• What is required: Examine the listing below and state how many of its lines contain the word "fault". Write only the number.
[Data under study Boundary: Start]
/-- Everything issued has ended: the engines stand idle, and the steps ROW_STEP left out are over. -/
def thaw (s : State) (l : Nat) : State :=
  let g := (seqCtl s l).lag
  let s := updSeq s l fun c => { c with lag := 0, arr := arrZero, vfl := [],
                                        fills := c.fills.map fun x => (x.1, x.2.1, x.2.2.1, x.2.2.2 - g),
                                        patches := c.patches.map fun x => { x with at' := x.at' - g }, landed := [],
                                        lateHalt := c.lateHalt.map fun x => { x with at' := x.at' - g } }
  (gangRows s l).foldl (fun s r => updCtl s (rccOf r) fun c =>
    { c with busy := c.busy - g, postAt := [] }) s

/-- Acts once the queues have drained (R189, R192, R196); a brake ends with BRAKE. -/
def finishDrain (s : State) (l : Nat) : State :=
  let c := seqCtl s l
  match c.draining with
  | none | some .hold | some .brake => s
  | some d =>
    if drained c then
      let s := updSeq s l fun c => { c with draining := none }
      match d with
      | .stop save =>
        let s := dropPostings (landAll s l) l
        let s := if save then updSeq (saveResident s l) l fun _ => { ctlZero with away := true } else s
        setGangState s l gsStopped
      | .halt code arg pos q => haltGang s l code arg pos q
      | _ => setGangState (thaw s l) l gsSwitching
    else s

/-- Everything that can go after a change of a core stream's queues or tokens: waits, signals, the end of a drain. -/
def advance (s : State) (u : Proc) : State :=
  let s := settleAll s u
  match u with
  | .seq l => finishDrain s l.toNat
  | _ => s

/-- Takes the head of queue q if it is `op` and may go, and hands it to `f` with the queue already popped. A token
fault halts; anything else changes nothing. -/
def issueHead (s : State) (u : Proc) (q op : Nat) (f : State → QEntry → State) : State :=
  if issueLive s u then
    match headOf s u q op with
    | .ready e => advance (f (updCtl s u fun c => popEntry c q) e) u
    | .fault t => tokenFault s u t (((queueGet (getCtl s u) q).map fun e => e.pos).headD 0) q
    | _ => s
  else s

/-- The next context in increasing number modulo 4 that can run (R194). -/
def nextCtx (s : State) (l : Nat) : Option Nat :=
  let k := curCtx s l
  ([1, 2, 3].map fun d => (k + d) % 4).find? fun j => (otherRunnable s l k).contains j

/-- CONTEXT_SWITCH (R196): once drained, the outgoing context is saved, the incoming one loaded, and it resumes at its
replay boundary. -/
def contextSwitch (s : State) (l : Nat) : State :=
  if rowLeader s l = l ∧ gangState s l = gsSwitching ∧ drained (seqCtl s l) then
    match nextCtx s l with
    | none => s
    | some k =>
      let s := saveResident s l
      let (s, x) := fetchSaved s l k
      let s := loadSaved s l k x
      let s := { s with saves := mdrop (· == 4 * l + k) s.saves }
      let c := seqCtl s l
      let s := if c.boundary = 0 ∧ c.nextId = 0 ∧ c.loops = [] ∧ rowSteps s l = 0 then
        setPc s (seqOf l) (progOf s (seqOf l)).entry else s
      boundary (setGangState s l gsRunning) l true
  else s

/-- WATCHDOG_EXPIRY (R198): WDOG_LIMIT steps without a replay boundary halt the context. -/
def watchdogExpiry (s : State) (l : Nat) : State :=
  let n := getF s F.ROW_CTXCTL_WDOG_LIMIT l
  let c := seqCtl s l
  if rowLeader s l = l ∧ gangState s l = gsRunning ∧ !lent s l ∧ n ≠ 0 ∧ n ≤ rowSteps s l - c.boundary then
    haltGang s l rcWatchdog 0 c.pc 0
  else s

end Sys2Proof.Machine
end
[Data under study Boundary: End]
• Answer for the task: 2